--- START ---
-- ==== Sys2Proof/Decode.lean ====
section
/-!
DEFINITION. Decode.lean: from bytes to one item (a prefix or an instruction), total, and back (30_encoding.md R250 to
R303). A byte pattern that is no instruction decodes to Instr.undefined with its bytes, whose meaning raises #UD.
-/
namespace Sys2Proof

/-! ## Numbers of registers and fields -/

/-- Register numbers (10_state.md R32). -/
def Reg.num : Reg → BitVec 3
  | .eax => 0 | .ecx => 1 | .edx => 2 | .ebx => 3 | .esp => 4 | .ebp => 5 | .esi => 6 | .edi => 7

/-- The register of a number (R32). -/
def Reg.ofNum (n : BitVec 3) : Reg :=
  match n.toNat with
  | 0 => .eax | 1 => .ecx | 2 => .edx | 3 => .ebx | 4 => .esp | 5 => .ebp | 6 => .esi | _ => .edi

/-- Segment register numbers (R45). -/
def Sreg.num : Sreg → BitVec 3
  | .es => 0 | .cs => 1 | .ss => 2 | .ds => 3 | .fs => 4 | .gs => 5

/-- The number in the REG field of 8C and 8E (R45, R596). -/
def SregField.num : SregField → BitVec 3
  | .reg s => s.num | .reserved6 => 6 | .reserved7 => 7

/-- The reading of the REG field of 8C and 8E (R45, R596). -/
def SregField.ofNum (n : BitVec 3) : SregField :=
  match n.toNat with
  | 0 => .reg .es | 1 => .reg .cs | 2 => .reg .ss | 3 => .reg .ds | 4 => .reg .fs | 5 => .reg .gs
  | 6 => .reserved6 | _ => .reserved7

/-- r/m numbers of 16-bit addressing (R271). -/
def Base16.num : Base16 → BitVec 3
  | .bxsi => 0 | .bxdi => 1 | .bpsi => 2 | .bpdi => 3 | .si => 4 | .di => 5 | .bp => 6 | .bx => 7

/-- The 16-bit base and index of an r/m number (R271). -/
def Base16.ofNum (n : BitVec 3) : Base16 :=
  match n.toNat with
  | 0 => .bxsi | 1 => .bxdi | 2 => .bpsi | 3 => .bpdi | 4 => .si | 5 => .di | 6 => .bp | _ => .bx

/-! ## Reading bytes -/

/-- A reader of instruction bytes: none when the bytes given do not suffice. -/
abbrev Parse := StateT (List Byte) Option

/-- The next byte. -/
def Parse.byte : Parse Byte := fun l =>
  match l with
  | [] => none
  | b :: t => some (b, t)

/-- Two bytes, the less significant first (20_memory.md R102, R250). -/
def Parse.word : Parse (BitVec 16) := do
  let b0 ← Parse.byte
  let b1 ← Parse.byte
  return b1 ++ b0

/-- Four bytes, the least significant first (R102, R250). -/
def Parse.dword : Parse (BitVec 32) := do
  let w0 ← Parse.word
  let w1 ← Parse.word
  return w1 ++ w0

/-- An immediate, displacement or offset of the size an attribute selects (R276, R279, R280). -/
def Parse.imm (is32 : Bool) : Parse Imm :=
  if is32 then do let v ← Parse.dword; return .d v
  else do let v ← Parse.word; return .w v

/-- The fields MOD, REG and r/m of a ModR/M byte (R268). -/
structure ModRM where
  mod : BitVec 2
  reg : BitVec 3
  rm : BitVec 3
deriving DecidableEq, Repr

/-- The three fields of a ModR/M or SIB byte (R268). -/
def ModRM.ofByte (b : Byte) : ModRM := ⟨b.extractLsb' 6 2, b.extractLsb' 3 3, b.extractLsb' 0 3⟩

/-- The byte of three fields (R268). -/
def ModRM.byte (mod : BitVec 2) (reg rm : BitVec 3) : Byte := mod ++ reg ++ rm

/-- The displacement a MOD of 00, 01 or 10 asks for with AS = 16 (R271). -/
def Parse.disp16 (mod : BitVec 2) : Parse Disp16 :=
  match mod.toNat with
  | 0 => return .none
  | 1 => do let v ← Parse.byte; return .d8 v
  | _ => do let v ← Parse.word; return .d16 v

/-- The displacement a MOD of 00, 01 or 10 asks for with AS = 32 (R272). -/
def Parse.disp32 (mod : BitVec 2) : Parse Disp32 :=
  match mod.toNat with
  | 0 => return .none
  | 1 => do let v ← Parse.byte; return .d8 v
  | _ => do let v ← Parse.dword; return .d32 v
--- END ---
- _TASK DIRECTIONS_
Could you retype exactly the lines above from the one containing "if is32 then" through the last line of the records, both included, and nothing else?

- _OUTPUT OF THE TASK_
  if is32 then do let v ← Parse.dword; return .d v
  else do let v ← Parse.word; return .w v

/-- The fields MOD, REG and r/m of a ModR/M byte (R268). -/
structure ModRM where
  mod : BitVec 2
  reg : BitVec 3
  rm : BitVec 3
deriving DecidableEq, Repr

/-- The three fields of a ModR/M or SIB byte (R268). -/
def ModRM.ofByte (b : Byte) : ModRM := ⟨b.extractLsb' 6 2, b.extractLsb' 3 3, b.extractLsb' 0 3⟩

/-- The byte of three fields (R268). -/
def ModRM.byte (mod : BitVec 2) (reg rm : BitVec 3) : Byte := mod ++ reg ++ rm

/-- The displacement a MOD of 00, 01 or 10 asks for with AS = 16 (R271). -/
def Parse.disp16 (mod : BitVec 2) : Parse Disp16 :=
  match mod.toNat with
  | 0 => return .none
  | 1 => do let v ← Parse.byte; return .d8 v
  | _ => do let v ← Parse.word; return .d16 v

/-- The displacement a MOD of 00, 01 or 10 asks for with AS = 32 (R272). -/
def Parse.disp32 (mod : BitVec 2) : Parse Disp32 :=
  match mod.toNat with
  | 0 => return .none
  | 1 => do let v ← Parse.byte; return .d8 v
  | _ => do let v ← Parse.dword; return .d32 v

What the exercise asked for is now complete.